◆ **Data for this task**
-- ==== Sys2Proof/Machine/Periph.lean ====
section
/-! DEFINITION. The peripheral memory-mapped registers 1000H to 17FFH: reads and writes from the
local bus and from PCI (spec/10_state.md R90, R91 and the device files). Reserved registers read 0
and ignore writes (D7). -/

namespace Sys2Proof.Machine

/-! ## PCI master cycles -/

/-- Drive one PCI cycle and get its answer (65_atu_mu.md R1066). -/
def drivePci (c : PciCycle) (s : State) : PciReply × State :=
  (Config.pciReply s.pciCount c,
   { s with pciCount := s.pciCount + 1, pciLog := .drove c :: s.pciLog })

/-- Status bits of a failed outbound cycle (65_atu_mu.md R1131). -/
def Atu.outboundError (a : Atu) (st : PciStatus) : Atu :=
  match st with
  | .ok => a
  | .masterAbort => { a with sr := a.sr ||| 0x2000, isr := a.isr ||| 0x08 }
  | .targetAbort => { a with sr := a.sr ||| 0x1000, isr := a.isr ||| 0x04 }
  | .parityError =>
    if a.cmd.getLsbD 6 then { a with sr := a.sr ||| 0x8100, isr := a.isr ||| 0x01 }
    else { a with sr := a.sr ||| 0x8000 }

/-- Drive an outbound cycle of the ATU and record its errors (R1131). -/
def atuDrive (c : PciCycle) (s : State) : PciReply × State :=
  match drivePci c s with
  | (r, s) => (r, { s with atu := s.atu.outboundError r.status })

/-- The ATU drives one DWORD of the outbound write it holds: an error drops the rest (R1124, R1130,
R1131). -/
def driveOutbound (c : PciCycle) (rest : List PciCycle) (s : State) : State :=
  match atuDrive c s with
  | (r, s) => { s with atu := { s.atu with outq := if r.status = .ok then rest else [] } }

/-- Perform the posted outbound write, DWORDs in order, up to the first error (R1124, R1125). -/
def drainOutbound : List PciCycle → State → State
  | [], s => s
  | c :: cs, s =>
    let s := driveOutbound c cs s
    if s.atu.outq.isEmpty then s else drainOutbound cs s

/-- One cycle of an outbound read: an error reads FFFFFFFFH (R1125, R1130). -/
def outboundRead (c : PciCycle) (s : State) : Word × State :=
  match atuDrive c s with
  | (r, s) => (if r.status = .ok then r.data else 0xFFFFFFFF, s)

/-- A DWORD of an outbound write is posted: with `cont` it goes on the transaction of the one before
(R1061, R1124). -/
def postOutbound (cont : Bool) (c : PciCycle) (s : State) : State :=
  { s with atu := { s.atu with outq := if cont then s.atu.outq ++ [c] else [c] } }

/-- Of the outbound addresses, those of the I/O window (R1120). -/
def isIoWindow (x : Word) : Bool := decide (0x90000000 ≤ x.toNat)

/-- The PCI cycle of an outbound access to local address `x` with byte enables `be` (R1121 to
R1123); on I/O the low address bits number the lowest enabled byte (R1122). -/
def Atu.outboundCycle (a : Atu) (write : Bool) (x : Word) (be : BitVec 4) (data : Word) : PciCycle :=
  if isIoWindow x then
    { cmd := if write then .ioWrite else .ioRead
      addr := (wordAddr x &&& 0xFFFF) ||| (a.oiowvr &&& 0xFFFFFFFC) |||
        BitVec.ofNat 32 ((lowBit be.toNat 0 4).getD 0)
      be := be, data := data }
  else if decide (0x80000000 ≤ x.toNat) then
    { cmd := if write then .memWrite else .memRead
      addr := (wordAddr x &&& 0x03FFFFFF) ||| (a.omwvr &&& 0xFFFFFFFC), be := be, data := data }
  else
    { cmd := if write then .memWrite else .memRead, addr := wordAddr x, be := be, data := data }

---

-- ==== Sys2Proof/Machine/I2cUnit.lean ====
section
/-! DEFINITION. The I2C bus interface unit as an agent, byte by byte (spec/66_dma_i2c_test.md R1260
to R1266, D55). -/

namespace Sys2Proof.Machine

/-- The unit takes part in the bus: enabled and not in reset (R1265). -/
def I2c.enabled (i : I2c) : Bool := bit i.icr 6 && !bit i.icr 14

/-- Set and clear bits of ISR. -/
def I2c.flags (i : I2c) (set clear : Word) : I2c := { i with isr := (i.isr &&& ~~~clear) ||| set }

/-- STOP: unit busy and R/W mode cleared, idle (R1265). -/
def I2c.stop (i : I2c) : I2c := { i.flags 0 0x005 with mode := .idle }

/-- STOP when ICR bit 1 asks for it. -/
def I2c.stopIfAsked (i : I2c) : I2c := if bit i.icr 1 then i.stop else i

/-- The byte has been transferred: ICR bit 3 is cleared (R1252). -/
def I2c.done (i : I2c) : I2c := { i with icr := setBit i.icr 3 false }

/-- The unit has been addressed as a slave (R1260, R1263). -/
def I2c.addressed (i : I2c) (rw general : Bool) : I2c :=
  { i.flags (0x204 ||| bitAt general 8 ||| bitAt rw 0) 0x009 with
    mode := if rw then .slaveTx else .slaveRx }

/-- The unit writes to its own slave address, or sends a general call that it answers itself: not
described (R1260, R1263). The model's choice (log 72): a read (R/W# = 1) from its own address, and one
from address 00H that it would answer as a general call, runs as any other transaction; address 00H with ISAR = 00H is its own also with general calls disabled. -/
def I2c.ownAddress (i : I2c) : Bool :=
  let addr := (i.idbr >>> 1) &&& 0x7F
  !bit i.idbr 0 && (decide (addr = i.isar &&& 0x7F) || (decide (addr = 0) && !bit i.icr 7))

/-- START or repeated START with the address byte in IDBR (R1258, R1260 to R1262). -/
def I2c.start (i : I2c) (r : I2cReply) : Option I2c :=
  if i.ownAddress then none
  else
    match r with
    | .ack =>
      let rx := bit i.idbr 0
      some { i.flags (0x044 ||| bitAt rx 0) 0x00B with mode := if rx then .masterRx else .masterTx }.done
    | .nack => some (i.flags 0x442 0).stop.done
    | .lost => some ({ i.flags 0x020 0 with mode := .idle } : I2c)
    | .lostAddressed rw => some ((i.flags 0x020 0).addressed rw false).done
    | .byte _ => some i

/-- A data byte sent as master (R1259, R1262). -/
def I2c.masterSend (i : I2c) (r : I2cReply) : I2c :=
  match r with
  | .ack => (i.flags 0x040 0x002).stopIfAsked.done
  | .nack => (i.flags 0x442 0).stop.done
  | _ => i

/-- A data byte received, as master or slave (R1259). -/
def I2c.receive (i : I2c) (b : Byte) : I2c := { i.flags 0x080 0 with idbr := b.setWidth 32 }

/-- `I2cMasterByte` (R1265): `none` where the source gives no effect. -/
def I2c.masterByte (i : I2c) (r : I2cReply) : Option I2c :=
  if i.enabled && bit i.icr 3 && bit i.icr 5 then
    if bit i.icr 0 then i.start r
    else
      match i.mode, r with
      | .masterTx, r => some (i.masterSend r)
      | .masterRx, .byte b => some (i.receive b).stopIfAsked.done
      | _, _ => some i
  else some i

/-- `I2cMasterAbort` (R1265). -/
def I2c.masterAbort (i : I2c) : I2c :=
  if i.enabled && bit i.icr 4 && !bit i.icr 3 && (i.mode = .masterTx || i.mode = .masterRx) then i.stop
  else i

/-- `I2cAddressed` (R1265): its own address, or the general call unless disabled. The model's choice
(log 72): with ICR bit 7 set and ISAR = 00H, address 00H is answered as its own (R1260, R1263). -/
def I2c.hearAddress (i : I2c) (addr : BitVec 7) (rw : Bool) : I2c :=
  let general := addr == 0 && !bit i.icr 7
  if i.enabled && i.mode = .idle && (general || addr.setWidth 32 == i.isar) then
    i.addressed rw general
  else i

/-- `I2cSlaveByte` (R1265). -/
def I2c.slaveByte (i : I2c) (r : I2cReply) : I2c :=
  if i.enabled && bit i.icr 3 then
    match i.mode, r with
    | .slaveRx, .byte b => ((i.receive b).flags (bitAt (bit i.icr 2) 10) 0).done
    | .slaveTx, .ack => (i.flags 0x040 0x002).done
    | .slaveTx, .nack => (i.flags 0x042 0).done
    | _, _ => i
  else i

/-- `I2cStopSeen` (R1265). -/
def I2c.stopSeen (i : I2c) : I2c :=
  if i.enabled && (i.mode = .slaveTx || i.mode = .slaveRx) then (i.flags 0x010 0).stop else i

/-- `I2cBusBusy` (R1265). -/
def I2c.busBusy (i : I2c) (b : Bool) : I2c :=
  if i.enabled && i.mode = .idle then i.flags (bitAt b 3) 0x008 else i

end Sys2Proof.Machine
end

◆ **Task requirements**
Each line above from the one with "-- ==== Sys2Proof/Machine/Periph.lean" up to and including the one with "a.sr ||| 0x8000" must be set down exactly, and no line outside that span may appear.

◆ **Solution below**
-- ==== Sys2Proof/Machine/Periph.lean ====
section
/-! DEFINITION. The peripheral memory-mapped registers 1000H to 17FFH: reads and writes from the
local bus and from PCI (spec/10_state.md R90, R91 and the device files). Reserved registers read 0
and ignore writes (D7). -/

namespace Sys2Proof.Machine

/-! ## PCI master cycles -/

/-- Drive one PCI cycle and get its answer (65_atu_mu.md R1066). -/
def drivePci (c : PciCycle) (s : State) : PciReply × State :=
  (Config.pciReply s.pciCount c,
   { s with pciCount := s.pciCount + 1, pciLog := .drove c :: s.pciLog })

/-- Status bits of a failed outbound cycle (65_atu_mu.md R1131). -/
def Atu.outboundError (a : Atu) (st : PciStatus) : Atu :=
  match st with
  | .ok => a
  | .masterAbort => { a with sr := a.sr ||| 0x2000, isr := a.isr ||| 0x08 }
  | .targetAbort => { a with sr := a.sr ||| 0x1000, isr := a.isr ||| 0x04 }
  | .parityError =>
    if a.cmd.getLsbD 6 then { a with sr := a.sr ||| 0x8100, isr := a.isr ||| 0x01 }
    else { a with sr := a.sr ||| 0x8000 }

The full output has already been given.